What the TC001 Can and Cannot Do Out of the Box
Out of the box, the TC001 firmware supports:
- Clock and date
- Alarms
- A few basic animations
- Temperature and humidity from the internal sensor only
There are important limitations:
- Weather is either unavailable outside China or unreliable
- No external weather APIs
- No crypto, stock, or custom data sources
- No scripting
- No meaningful control over layout or pacing
If all you want is a novelty clock, this is fine. If you want an ambient information display, the stock firmware is the limiting factor.
Why AWTRIX 3
AWTRIX 3 replaces the stock firmware and turns the TC001 into a small, network-addressable LED dashboard.
Key advantages:
- Simple HTTP API for pushing data
- Custom apps with per-screen duration
- Icon support
- Local network only, no cloud dependency
- Extremely stable once configured
Project documentation and installer:
https://blueforcer.github.io/awtrix3/
Flashing AWTRIX 3 Onto the TC001
The official flashing guide is here:
https://blueforcer.github.io/awtrix3/#/install
At a high level, the process is:
- Put the TC001 into flashing mode
- Flash AWTRIX 3 using the web flasher
- Power cycle the device
After flashing, the device boots into AP mode.
Default access details:
- SSID:
AWTRIX_xxxx - Password:
12345678
From there you configure:
- Your home Wi-Fi
- Timezone
- Brightness
- Device name
Once connected to your network, the TC001 displays its local IP address. That IP is what you use to push data to it.

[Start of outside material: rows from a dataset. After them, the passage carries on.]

-- ==== Sys2Proof/Laws/KeepsFaults.lean ====
section
/-! SUPPORT. Faults: what every operation keeps. -/

namespace Sys2Proof.Machine

theorem State_askFallBack_keeps {m_ : Nat} (hm : maskIn 524288 m_ = true) {s_ s : State} (h_ : Keeps m_ s_ s) (cause : Nat) : Keeps m_ s_ (State.askFallBack s cause) := by
  refine Keeps.after hm h_ ?_
  clear hm h_
  unfold State.askFallBack
  repeat' with_reducible first
    | assumption
    | exact Keeps.refl _ _
    | (show maskIn _ _ = true; decide)
    | apply keepsR_next
    | apply keeps_ite
    | apply keepsR_ite
    | apply keeps_ite2
    | apply keeps_foldl
    | apply keeps_foldl2
    | apply keeps_foldl3
    | intro _
    | dsimp only
    | (fail_if_no_progress (apply keeps_mk; on_goal 2 => (constructor <;> first | exact .inr (by decide) | exact .inl rfl)))
    | split

theorem State_enterSafe_keeps {m_ : Nat} (hm : maskIn 657295 m_ = true) {s_ s : State} (h_ : Keeps m_ s_ s) (cause : Nat) : Keeps m_ s_ (State.enterSafe s cause) := by
  refine Keeps.after hm h_ ?_
  clear hm h_
  unfold State.enterSafe
  repeat' with_reducible first
    | assumption
    | exact Keeps.refl _ _
    | (show maskIn _ _ = true; decide)
    | apply State_abandonTakes_keeps
    | apply State_askFallBack_keeps
    | apply State_raise_keeps
    | apply State_setNum_keeps
    | apply State_twinSafe_keeps
    | apply keepsR_next
    | apply keeps_ite
    | apply keepsR_ite
    | apply keeps_ite2
    | apply keeps_foldl
    | apply keeps_foldl2
    | apply keeps_foldl3
    | intro _
    | dsimp only
    | (fail_if_no_progress (apply keeps_mk; on_goal 2 => (constructor <;> first | exact .inr (by decide) | exact .inl rfl)))
    | split

theorem State_report_keeps {m_ : Nat} (hm : maskIn 657295 m_ = true) {s_ s : State} (h_ : Keeps m_ s_ s) (n : Nat) (code : Nat) : Keeps m_ s_ (State.report s n code) := by
  refine Keeps.after hm h_ ?_
  clear hm h_
  unfold State.report
  repeat' with_reducible first
    | assumption
    | exact Keeps.refl _ _
    | (show maskIn _ _ = true; decide)
    | apply State_enterSafe_keeps
    | apply State_evtCountSignal_keeps
    | apply State_record_keeps
    | apply State_setNum_keeps
    | apply State_setSrc_keeps
    | apply State_srcObjs_keeps
    | apply keepsR_next
    | apply keeps_ite
    | apply keepsR_ite
    | apply keeps_ite2
    | apply keeps_foldl
    | apply keeps_foldl2
    | apply keeps_foldl3
    | intro _
    | dsimp only
    | (fail_if_no_progress (apply keeps_mk; on_goal 2 => (constructor <;> first | exact .inr (by decide) | exact .inl rfl)))
    | split

theorem State_clearIfDone_keeps {m_ : Nat} (hm : maskIn 525195 m_ = true) {s_ s : State} (h_ : Keeps m_ s_ s) (n : Nat) : Keeps m_ s_ (State.clearIfDone s n) := by
  refine Keeps.after hm h_ ?_
  clear hm h_
  unfold State.clearIfDone
  repeat' with_reducible first
    | assumption
    | exact Keeps.refl _ _
    | (show maskIn _ _ = true; decide)
    | apply State_raise_keeps
    | apply State_setSrc_keeps
    | apply State_srcObjs_keeps
    | apply keepsR_next
    | apply keeps_ite
    | apply keepsR_ite
    | apply keeps_ite2
    | apply keeps_foldl
    | apply keeps_foldl2
    | apply keeps_foldl3
    | intro _
    | dsimp only
    | (fail_if_no_progress (apply keeps_mk; on_goal 2 => (constructor <;> first | exact .inr (by decide) | exact .inl rfl)))
    | split

theorem State_conditionEnd_keeps {m_ : Nat} (hm : maskIn 525195 m_ = true) {s_ s : State} (h_ : Keeps m_ s_ s) (n : Nat) : Keeps m_ s_ (State.conditionEnd s n) := by
  refine Keeps.after hm h_ ?_
  clear hm h_
  unfold State.conditionEnd
  repeat' with_reducible first
    | assumption
    | exact Keeps.refl _ _
    | (show maskIn _ _ = true; decide)
    | apply State_clearIfDone_keeps
    | apply State_setSrc_keeps
    | apply keepsR_next
    | apply keeps_ite
    | apply keepsR_ite
    | apply keeps_ite2
    | apply keeps_foldl
    | apply keeps_foldl2
    | apply keeps_foldl3
    | intro _
    | dsimp only
    | (fail_if_no_progress (apply keeps_mk; on_goal 2 => (constructor <;> first | exact .inr (by decide) | exact .inl rfl)))
    | split

theorem State_ackSource_keeps {m_ : Nat} (hm : maskIn 525195 m_ = true) {s_ s : State} (h_ : Keeps m_ s_ s) (n : Nat) : Keeps m_ s_ (State.ackSource s n) := by
  refine Keeps.after hm h_ ?_
  clear hm h_
  unfold State.ackSource
  repeat' with_reducible first
    | assumption
    | exact Keeps.refl _ _
    | (show maskIn _ _ = true; decide)
    | apply State_clearIfDone_keeps
    | apply State_setSrc_keeps
    | apply State_srcObjs_keeps
    | apply keepsR_next
    | apply keeps_ite
    | apply keepsR_ite
    | apply keeps_ite2
    | apply keeps_foldl
    | apply keeps_foldl2
    | apply keeps_foldl3
    | intro _
    | dsimp only
    | (fail_if_no_progress (apply keeps_mk; on_goal 2 => (constructor <;> first | exact .inr (by decide) | exact .inl rfl)))
    | split

end Sys2Proof.Machine
end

Icons Are Not Installed by Default
AWTRIX ships with zero icons installed on many devices, including the TC001. Icons must be installed manually using the mobile app.
Steps:
- Install the AWTRIX mobile app
- Ensure your phone is on the same Wi-Fi network as the TC001
- Open the device in the app
- Go to Icons
- Install the icons you like and take note of their names
Once installed, icons appear by name rather than numeric ID. For example:
- ani_sun
- Rainy
- bitcoin
- bitcoinup
- humidity_
These names are referenced directly when pushing custom apps.
What I Wanted the Display to Show
The goal was a calm, glanceable display that could be read easily from across the room or from bed.
Weather screens:
- Current outside temperature
- Daily high temperature
- Daily low temperature
- Chance of rain
- Humidity
Bitcoin screens:
- Current price in AUD
- 24 hour percentage change
Each piece of information gets its own screen. No scrolling text. No dense multi-line displays.
Data Sources
Weather data is provided by OpenWeather:
https://openweathermap.org/api
The script uses the /weather and /forecast endpoints rather than the One Call API to avoid subscription limitations.
Bitcoin pricing data is provided by CoinGecko:
https://www.coingecko.com/en/api
The 24 hour percentage change is used rather than a midnight-based metric to avoid timezone ambiguity.
The Python Script
The TC001 does not pull data itself. Instead, a Python script running on my Debian server fetches data and pushes it to the device over HTTP.
This keeps the device simple and avoids running background services on the display itself.
#!/usr/bin/env python3
import os
import sys
import requests
from datetime import datetime, timezone
# ------------------
# Configuration via env
# ------------------
AWTRIX_IP = os.environ.get("AWTRIX_IP", "").strip()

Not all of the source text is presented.